- DIRECTIONS
Return only what lies between the first line of the entries and the line containing "w &&& r.1 = r.2", both lines included.

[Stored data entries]
# # # # #

-- ==== Sys2Proof/Certificates/Slice0/Obligations.lean ====
section
/-! DEFINITION. The statements for the provers. Each docstring names the rule of spec/ it formalises. -/

open Sys2Proof Sys2Proof.Machine

/-! ## Encoding and decoding -/

/-- Decoding the word of a command gives the command back, with every operand at every value its field
holds (30_encoding.md R90 to R97, R102). -/
def Obligations.DecodeAfterEncodeIsIdentity : Prop := ∀ i : Instr, decode (encode i) = .ok i

/-- A word that decodes is the word of the command it decodes to: each command has one word
(30_encoding.md R90 to R97, R102). -/
def Obligations.EncodeAfterDecodeIsIdentity : Prop :=
  ∀ (w : Word) (i : Instr), decode w = .ok i → encode i = w

/-- The rows of the opcode map, each the bits its format fixes and their values (30_encoding.md R91 to R97,
R102). For BINS and BEXT the width field is left out: R147 and R148 check it. -/
def opcodeRows : List (Word × Word) :=
  [ (0xFFF800FF, 0x01000000), (0xFFF800FF, 0x02000000), (0xFFF800FF, 0x03000000),
    (0xFFF800FF, 0x04000000), (0xFFFF00FF, 0x05000000), (0xFFFF00FF, 0x06000000),
    (0xFFFFFFFF, 0x07000000), (0xFFFFFFFF, 0x08000000), (0xFF00FFFF, 0x09000000),
    (0xFF00FFFF, 0x0A000000), (0xFF00FFFE, 0x0B000000), (0xFF00FFFF, 0x0C000000),
    (0xFF00FFFF, 0x10000000), (0xFF00FFFF, 0x11000000), (0xFF00FFFF, 0x20000000),
    (0xFF00FFFF, 0x21000000), (0xFF00FFFF, 0x22000000), (0xFF00FFFF, 0x23000000),
    (0xFF000000, 0x30000000), (0xFF000000, 0x31000000), (0xFF00FFF0, 0x40000000),
    (0xFF00FFF0, 0x41000000) ]

/-- The legal ranges of the fields of a word, by opcode (40_codec.md R145 to R150, 43_al_gate.md R290). -/
def legalFields (w : Word) : Prop :=
  let opc := w.toNat / 2 ^ 24
  let off := w.toNat / 2 ^ 16 % 8
  let mid := w.toNat / 2 ^ 8 % 256
  ((opc = 0x01 ∨ opc = 0x02) → mid ≤ 8 ∧ off + mid ≤ 8) ∧
  ((opc = 0x03 ∨ opc = 0x04) → mid = 1) ∧
  ((opc = 0x05 ∨ opc = 0x06) → mid ∈ [1, 2, 4, 8]) ∧
  ((opc = 0x40 ∨ opc = 0x41) → w.toNat % 16 ∈ [1, 2, 3, 4, 8])

/-- A word decodes exactly where it matches a row of the opcode map (30_encoding.md R90, R102, R103). -/
def Obligations.DecodesExactlyTheOpcodeMap : Prop :=
  ∀ w : Word, (∃ i, decode w = .ok i) ↔ ∃ r ∈ opcodeRows, w &&& r.1 = r.2

/-- A few words written out from the formats of 30_encoding.md decode to their commands. -/
def Obligations.WrittenWordsDecode : Prop :=
  decode 0x01020300#32 = .ok (.fins 2#3 3#8) ∧ decode 0x04040100#32 = .ok (.bext 4#3 1#8) ∧
  decode 0x05000800#32 = .ok (.lest 8#8) ∧ decode 0x08000000#32 = .ok .baup ∧
  decode 0x0A010000#32 = .ok (.encd 1#8) ∧ decode 0x0B010001#32 = .ok (.pack 1#8 1#1) ∧
  decode 0x11020000#32 = .ok (.cnxt 2#8) ∧ decode 0x23000000#32 = .ok (.mawt 0#8) ∧
  decode 0x31001018#32 = .ok (.sdrd 0#8 0x1018#16) ∧ decode 0x40000004#32 = .ok (.alrq 0#8 4#4)

/-! ## Steps, host writes, reset -/

/-- Where the next event is a step of a BUSY port whose `CMD` encodes a command, the machine's step is that
command's step at that port, with the draw of the event (10_state.md R23, 20_memory.md R75). The agenda of
events is the model's choice (log 1). -/
def Obligations.StepRunsTheDecodedCommand : Prop :=
  ∀ (s : State) (p : Nat) (d : Draw) (rest : List Event) (pt : Port) (m : Micro) (i : Instr),
    s.agenda = .port p d :: rest → s.ports[p]? = some pt → pt.pst = .busy m → decode pt.cmd = .ok i →
    step s = exec i { s with agenda := rest, active := p, draw := d }

/-- An illegal command word: its `OPC` is not in the opcode map, or a reserved bit of its format is 1, or a
field is outside its legal range. The command completes at once with IllegalCommand and no other effect
(30_encoding.md R103). -/
def Obligations.IllegalWordCompletesAtOnce : Prop :=
  ∀ (s : State) (p : Nat) (d : Draw) (rest : List Event) (pt : Port),
    s.agenda = .port p d :: rest → s.ports[p]? = some pt → pt.pst = .busy .start →
    ¬((∃ r ∈ opcodeRows, pt.cmd &&& r.1 = r.2) ∧ legalFields pt.cmd) →
    ∃ t, step s = .next t ∧ Untouched { s with agenda := rest, active := p, draw := d } t ∧
      SameMemory s t ∧ NoSlaveNoWire s t ∧ Done t #v[0, 0, 0, 0] 0x0E 0

/-- A host write of `CMD` while the port is idle (and reset released) starts the command: `CMD` holds the
word, `BUSY` is 1 and every other field of `STAT` is 0, and nothing else changes (10_state.md R21, R25). -/
def Obligations.HostWriteOfCmdStartsTheCommand : Prop :=
  ∀ (s : State) (p : Nat) (w : Word) (rest : List Event) (pt : Port),
    s.agenda = .hostCmd p w :: rest → s.inReset = false → s.ports[p]? = some pt → pt.pst = .idle →
    step s = .next { s with
      agenda := rest
      ports := s.ports.set p { pt with
        cmd := w, pst := .busy .start
        stat := { busy := true, done := false, err := false, ecode := 0, xstate := 0 } } }

/-- A host write of `CMD` or of any `OP[i]` while the port is BUSY is refused: nothing changes, and nothing
records the refusal (70_reset_and_hazards.md R370). -/
def Obligations.HostWritesWhileBusyAreRefused : Prop :=
  ∀ (s : State) (p : Nat) (rest : List Event) (pt : Port) (m : Micro),
    s.ports[p]? = some pt → pt.pst = .busy m →
    (∀ w, s.agenda = .hostCmd p w :: rest → step s = .next { s with agenda := rest }) ∧
    (∀ i v, s.agenda = .hostOp p i v :: rest → step s = .next { s with agenda := rest })

/-- With reset released, a host write of `OP[i]` of an idle port sets that register and nothing else, and a
host write of `BM` bytes that lie in `BM` sets those bytes and nothing else (10_state.md R22, R35). -/
def Obligations.HostWritesOperandsAndMemory : Prop :=
  ∀ (s : State) (rest : List Event), s.inReset = false → s.bm.wf = true →
    (∀ (p : Nat) (i : Fin 8) (v : Word) (pt : Port), s.agenda = .hostOp p i v :: rest →
      s.ports[p]? = some pt → pt.pst = .idle →
      ∃ op' : Vector Word 8, op'[i] = v ∧ (∀ j : Fin 8, j ≠ i → op'[j] = pt.op[j]) ∧
        step s = .next { s with agenda := rest, ports := s.ports.set p { pt with op := op' } }) ∧
    (∀ (a : Nat) (bs : List Byte), s.agenda = .hostBm a bs :: rest →
      a + bs.length ≤ s.params.bmSize →
      ∃ m', step s = .next { s with agenda := rest, bm := m' } ∧
        (∀ k, k < bs.length → m'.read (a + k) = byteAt bs k) ∧
        ∀ x, (x < a ∨ a + bs.length ≤ x) → m'.read x = s.bm.read x)

/-- What asserting reset leaves: every port's `CMD`, `OP`, `RS` and `STAT` 0 and its `PST` IDLE, whatever it
was running; every Slave Table entry `CFG = 0` and `CNT = 1`; the ROMs, the parameters, and the Transport
operations done so far unchanged (70_reset_and_hazards.md R350, R351, R352). That `BM` is kept is the
model's reading of R351 (log 7). -/
def Obligations.ResetClearsPortsAndHandles : Prop :=
  ∀ (s : State) (rest : List Event), s.agenda = .assertReset :: rest →
    ∃ t, step s = .next t ∧ t.ports.length = s.ports.length ∧ t.slaves.length = s.slaves.length ∧
      (∀ p ∈ t.ports, p.cmd = 0#32 ∧ (∀ i : Fin 8, p.op[i] = 0#32) ∧ (∀ i : Fin 4, p.rs[i] = 0#32) ∧
        p.stat.word = 0#32 ∧ p.pst = .idle) ∧
      (∀ sl ∈ t.slaves, sl.cfg = false ∧ sl.cnt = 1#3) ∧
      t.roms = s.roms ∧ t.params = s.params ∧ t.wire = s.wire ∧ t.bm = s.bm

/-- Right after reset every port register is 0 and every port IDLE, every Slave Table entry has `CFG = 0`
and `CNT = 1`, and no command has run (10_state.md R38). The values R38 leaves unspecified are the model's
own (log 4 to log 6) and are not stated; that the reset line is released is log 16. -/
def Obligations.ResetStateHoldsTheSpecValues : Prop :=
  (∀ p ∈ State.reset.ports, p.cmd = 0#32 ∧ (∀ i : Fin 8, p.op[i] = 0#32) ∧
    (∀ i : Fin 4, p.rs[i] = 0#32) ∧ p.stat.word = 0#32 ∧ p.pst = .idle) ∧
  (∀ sl ∈ State.reset.slaves, sl.cfg = false ∧ sl.cnt = 1#3) ∧
  State.reset.inReset = false ∧ State.reset.wire = []

/-- A port leaves `IDLE` only by a host write of its `CMD`, and returns to `IDLE` only by completing its
command, `DONE` being 1 then, or by reset (10_state.md R23, 70_reset_and_hazards.md R351). -/
def Obligations.PortsStartByHostWriteAndStopByCompleting : Prop :=
  ∀ (s t : State) (q : Nat) (pt pt' : Port), step s = .next t → s.ports[q]? = some pt →
    t.ports[q]? = some pt' →
    (pt.pst = .idle → pt'.pst ≠ .idle → ∃ w rest, s.agenda = .hostCmd q w :: rest ∧
      pt'.cmd = w ∧ pt'.pst = .busy .start) ∧
    (pt.pst ≠ .idle → pt'.pst = .idle →
      (∃ rest, s.agenda = .assertReset :: rest) ∨
      (∃ d rest, s.agenda = .port q d :: rest) ∧ pt'.stat.busy = false ∧ pt'.stat.done = true)

/-! ## The whole machine -/

/-- The checks of an Enum ROM entry (40_codec.md R143); at most 256 variants by 10_state.md R34. -/
def EnumChecks (e : EnumEntry) : Prop :=
  e.u ∈ [1, 2, 4, 8] ∧ 1 ≤ e.variants.length ∧ e.variants.length ≤ 256 ∧
  (∀ v ∈ e.variants, v.prim < 2 ^ (8 * e.u) ∧ ∀ a ∈ v.alts, a < 2 ^ (8 * e.u)) ∧
  (e.variants.flatMap fun v => v.prim :: v.alts).Nodup

/-- The checks of one field of a layout of `n` bytes (40_codec.md R142: WF-KIND, WF-SIZE, WF-WIDE, WF-NARROW,
WF-BOOL, WF-UINT, WF-ENUM, WF-STRUCT but for the cycles, WF-BYTES, WF-ZERO), and that the descriptor's numbers fit
their ROM fields (10_state.md R33). -/
def FieldChecks (r : Roms) (n : Nat) (f : FieldDesc) : Prop :=
  let narrow := f.w ≤ 8 → f.off + f.w ≤ 8
  (f.b < 2 ^ 16 ∧ f.off < 8 ∧ f.w < 2 ^ 16 ∧ f.ts < 16 ∧ f.ref < 256) ∧
  8 * f.b + f.off + f.w ≤ 8 * n ∧ (8 < f.w → f.off = 0 ∧ f.w % 8 = 0) ∧
  match f.kind with
  | .uint => narrow ∧ f.ts ∈ [1, 2, 4, 8] ∧ 1 ≤ f.w ∧ f.w ≤ 8 * f.ts ∧ (8 < f.w → f.w = 8 * f.ts)
  | .bool => narrow ∧ f.w = 1
  | .enum => narrow ∧ ∃ e, r.enums[f.ref]? = some e ∧ e.valid = true ∧ 1 ≤ f.w ∧ f.w ≤ 8 * e.u ∧
      (8 < f.w → f.w = 8 * e.u) ∧ ∀ v ∈ e.variants, v.prim < 2 ^ f.w
  | .struct => narrow ∧ ∃ g, r.layouts[f.ref]? = some g ∧ g.valid = true ∧
      (8 < f.w ∧ f.w = 8 * g.n ∨
        1 ≤ f.w ∧ f.w ≤ 8 ∧ g.n = 1 ∧ ∀ h ∈ g.fields, 8 * h.b + h.off + h.w ≤ f.w)
  | .bytes => f.off = 0 ∧ 8 ≤ f.w ∧ f.w % 8 = 0
  | .skip | .zst => f.w = 0
  | .reserved _ => False

/-- The checks of the Layout ROM entry `l` of id `lid` (40_codec.md R142): those of its fields, WF-ORDER over the
fields with `W > 0`, that it does not reach itself through STRUCT fields, and that its numbers fit the header
(30_encoding.md R98). -/
def LayoutChecks (r : Roms) (lid : Nat) (l : LayoutEntry) : Prop :=
  l.n < 2 ^ 16 ∧ l.fields.length < 256 ∧ (∀ f ∈ l.fields, FieldChecks r l.n f) ∧
  ((l.fields.filter fun f => 0 < f.w).IsChain fun f g => 8 * f.b + f.off + f.w ≤ 8 * g.b + g.off) ∧
  ¬Relation.TransGen (Nests r) lid lid
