-- ==== Sys2Proof/Tests/Slice0.lean ====
section
/-! SUPPORT. Tests of one step each, with words from 30_encoding.md and results from 95_test_vectors.md, and a
witness for the hypotheses of every statement. -/

namespace Sys2Proof.Machine.Test

open Sys2Proof

-- One theorem after another: each `decide +kernel` run in a thread of its own would hold a stack of its own.
set_option Elab.async false

/-! ## Well-formedness: each check refuses a term that fails it (30_encoding.md R103) -/

theorem test_wf_fins_wide : (Instr.fins 0#3 9#8).wf = false := by decide
theorem test_wf_fins_crosses_byte : (Instr.fins 6#3 3#8).wf = false := by decide
theorem test_wf_fext_crosses_byte : (Instr.fext 1#3 8#8).wf = false := by decide
theorem test_wf_bins_wide : (Instr.bins 4#3 2#8).wf = false := by decide
theorem test_wf_bext_wide : (Instr.bext 4#3 0#8).wf = false := by decide
theorem test_wf_lest_three : (Instr.lest 3#8).wf = false := by decide
theorem test_wf_leld_zero : (Instr.leld 0#8).wf = false := by decide
theorem test_wf_alrq_no_state : (Instr.alrq 0#8 5#4).wf = false := by decide
theorem test_wf_alwt_no_state : (Instr.alwt 0#8 0#4).wf = false := by decide
theorem test_wf_accepts : (Instr.fins 0#3 8#8).wf = true ∧ (Instr.bins 7#3 1#8).wf = true ∧
    (Instr.lest 8#8).wf = true ∧ (Instr.alrq 0#8 8#4).wf = true ∧ Instr.bapk.wf = true := by decide

/-! ## Decoding: words written out from the formats and opcodes of 30_encoding.md R90 to R97, R102 -/

theorem test_decode_fins : decode 0x01020300#32 = .ok (.fins 2#3 3#8) := by decide
theorem test_decode_fext : decode 0x02070100#32 = .ok (.fext 7#3 1#8) := by decide
theorem test_decode_bins : decode 0x03040100#32 = .ok (.bins 4#3 1#8) := by decide
theorem test_decode_bext : decode 0x04040100#32 = .ok (.bext 4#3 1#8) := by decide
theorem test_decode_lest : decode 0x05000800#32 = .ok (.lest 8#8) := by decide
theorem test_decode_leld : decode 0x06000400#32 = .ok (.leld 4#8) := by decide
theorem test_decode_bapk : decode 0x07000000#32 = .ok .bapk := by decide
theorem test_decode_baup : decode 0x08000000#32 = .ok .baup := by decide
theorem test_decode_ence : decode 0x09010000#32 = .ok (.ence 1#8) := by decide
theorem test_decode_encd : decode 0x0AFF0000#32 = .ok (.encd 255#8) := by decide
theorem test_decode_pack : decode 0x0B010001#32 = .ok (.pack 1#8 1#1) := by decide
theorem test_decode_unpk : decode 0x0C010000#32 = .ok (.unpk 1#8) := by decide
theorem test_decode_scfg : decode 0x10070000#32 = .ok (.scfg 7#8) := by decide
theorem test_decode_cnxt : decode 0x11020000#32 = .ok (.cnxt 2#8) := by decide
theorem test_decode_mdrn : decode 0x20030000#32 = .ok (.mdrn 3#8) := by decide
theorem test_decode_macq : decode 0x21030000#32 = .ok (.macq 3#8) := by decide
theorem test_decode_msnd : decode 0x22030000#32 = .ok (.msnd 3#8) := by decide
theorem test_decode_mawt : decode 0x23030000#32 = .ok (.mawt 3#8) := by decide
theorem test_decode_sdwr : decode 0x30001C12#32 = .ok (.sdwr 0#8 0x1C12#16) := by decide
theorem test_decode_sdrd : decode 0x31051018#32 = .ok (.sdrd 5#8 0x1018#16) := by decide
theorem test_decode_alrq : decode 0x40000004#32 = .ok (.alrq 0#8 4#4) := by decide
theorem test_decode_alwt : decode 0x41060008#32 = .ok (.alwt 6#8 8#4) := by decide

/-- Reserved bits and unknown opcodes are refused by name (30_encoding.md R103, 95_test_vectors.md V-COD-29,
V-MBX-5a). -/
theorem test_decode_refuses : decode 0x0C000001#32 = .error (.reservedBits 0x0C#8) ∧
    decode 0x11000001#32 = .error (.reservedBits 0x11#8) ∧
    decode 0x01080300#32 = .error (.reservedBits 0x01#8) ∧
    decode 0x00000000#32 = .error (.unknownOpcode 0x00#8) ∧
    decode 0xF0000000#32 = .error (.unknownOpcode 0xF0#8) := by decide

/-- No two rows of the opcode map share a word: their opcodes differ. -/
theorem test_rows_disjoint : opcodeRows.Pairwise fun a b => a.2 &&& 0xFF000000#32 ≠ b.2 &&& 0xFF000000#32 := by
  decide

/-! ## A small state -/

/-- Slave handle 0 as 41_mailbox.md R200 configures it in 95_test_vectors.md. -/
def slave0 (cnt : BitVec 3) : Slave :=
  { cfg := true, station := 0x1001, wAddr := 0x1000, wLen := 128, wSm := 0, rAddr := 0x1080, rLen := 128,
    rSm := 1, cnt := cnt }

/-- The operands `OP[0]` to `OP[4]`. -/
def ops (a b c d e : Word) : Vector Word 8 := #v[a, b, c, d, e, 0, 0, 0]

/-- A draw without a timeout, the answer being these bytes. -/
def gives (bs : List Byte) : Draw := { timeout := false, answer := .ok bs }

/-- A draw in which the timeout fires. -/
def late : Draw := { timeout := true, answer := .ok [] }

/-- A draw with a Transport error. -/
def broken (t : BitVec 32) : Draw := { timeout := false, answer := .err t }

/-- Port 0 is BUSY in micro-state `m` with these operands; slave 0 is configured; the other values are those
of reset. -/
def st (m : Micro) (o : Vector Word 8) (bm : Memory) (d : Draw) : State :=
  { State.reset with
    ports := [{ Port.reset 128 with op := o, stat := Stat.started, pst := .busy m }, Port.reset 128]
    slaves := slave0 1#3 :: List.replicate 7 Slave.reset
    bm := bm
    draw := d }

/-- `st` with the hidden registers of port 0 given. -/
def sth (m : Micro) (o : Vector Word 8) (h : Hidden) (d : Draw) : State := (st m o [] d).setHid h

/-- The next state of a command's step. -/
def after (i : Instr) (s : State) : State :=
  match exec i s with
  | .next t => t
  | .fault _ => s
  | .refused _ => s

/-- The value image of three 8-byte slots. -/
def image3 (a b c : Nat) : List Byte := leBytes 8 a ++ leBytes 8 b ++ leBytes 8 c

# # # # #

- THE COMPLETED TASK
-- ==== Sys2Proof/Certificates/Slice0/Obligations.lean ====
section
/-! DEFINITION. The statements for the provers. Each docstring names the rule of spec/ it formalises. -/

open Sys2Proof Sys2Proof.Machine

/-! ## Encoding and decoding -/

/-- Decoding the word of a command gives the command back, with every operand at every value its field
holds (30_encoding.md R90 to R97, R102). -/
def Obligations.DecodeAfterEncodeIsIdentity : Prop := ∀ i : Instr, decode (encode i) = .ok i

/-- A word that decodes is the word of the command it decodes to: each command has one word
(30_encoding.md R90 to R97, R102). -/
def Obligations.EncodeAfterDecodeIsIdentity : Prop :=
  ∀ (w : Word) (i : Instr), decode w = .ok i → encode i = w

/-- The rows of the opcode map, each the bits its format fixes and their values (30_encoding.md R91 to R97,
R102). For BINS and BEXT the width field is left out: R147 and R148 check it. -/
def opcodeRows : List (Word × Word) :=
  [ (0xFFF800FF, 0x01000000), (0xFFF800FF, 0x02000000), (0xFFF800FF, 0x03000000),
    (0xFFF800FF, 0x04000000), (0xFFFF00FF, 0x05000000), (0xFFFF00FF, 0x06000000),
    (0xFFFFFFFF, 0x07000000), (0xFFFFFFFF, 0x08000000), (0xFF00FFFF, 0x09000000),
    (0xFF00FFFF, 0x0A000000), (0xFF00FFFE, 0x0B000000), (0xFF00FFFF, 0x0C000000),
    (0xFF00FFFF, 0x10000000), (0xFF00FFFF, 0x11000000), (0xFF00FFFF, 0x20000000),
    (0xFF00FFFF, 0x21000000), (0xFF00FFFF, 0x22000000), (0xFF00FFFF, 0x23000000),
    (0xFF000000, 0x30000000), (0xFF000000, 0x31000000), (0xFF00FFF0, 0x40000000),
    (0xFF00FFF0, 0x41000000) ]

/-- The legal ranges of the fields of a word, by opcode (40_codec.md R145 to R150, 43_al_gate.md R290). -/
def legalFields (w : Word) : Prop :=
  let opc := w.toNat / 2 ^ 24
  let off := w.toNat / 2 ^ 16 % 8
  let mid := w.toNat / 2 ^ 8 % 256
  ((opc = 0x01 ∨ opc = 0x02) → mid ≤ 8 ∧ off + mid ≤ 8) ∧
  ((opc = 0x03 ∨ opc = 0x04) → mid = 1) ∧
  ((opc = 0x05 ∨ opc = 0x06) → mid ∈ [1, 2, 4, 8]) ∧
  ((opc = 0x40 ∨ opc = 0x41) → w.toNat % 16 ∈ [1, 2, 3, 4, 8])

/-- A word decodes exactly where it matches a row of the opcode map (30_encoding.md R90, R102, R103). -/
def Obligations.DecodesExactlyTheOpcodeMap : Prop :=
  ∀ w : Word, (∃ i, decode w = .ok i) ↔ ∃ r ∈ opcodeRows, w &&& r.1 = r.2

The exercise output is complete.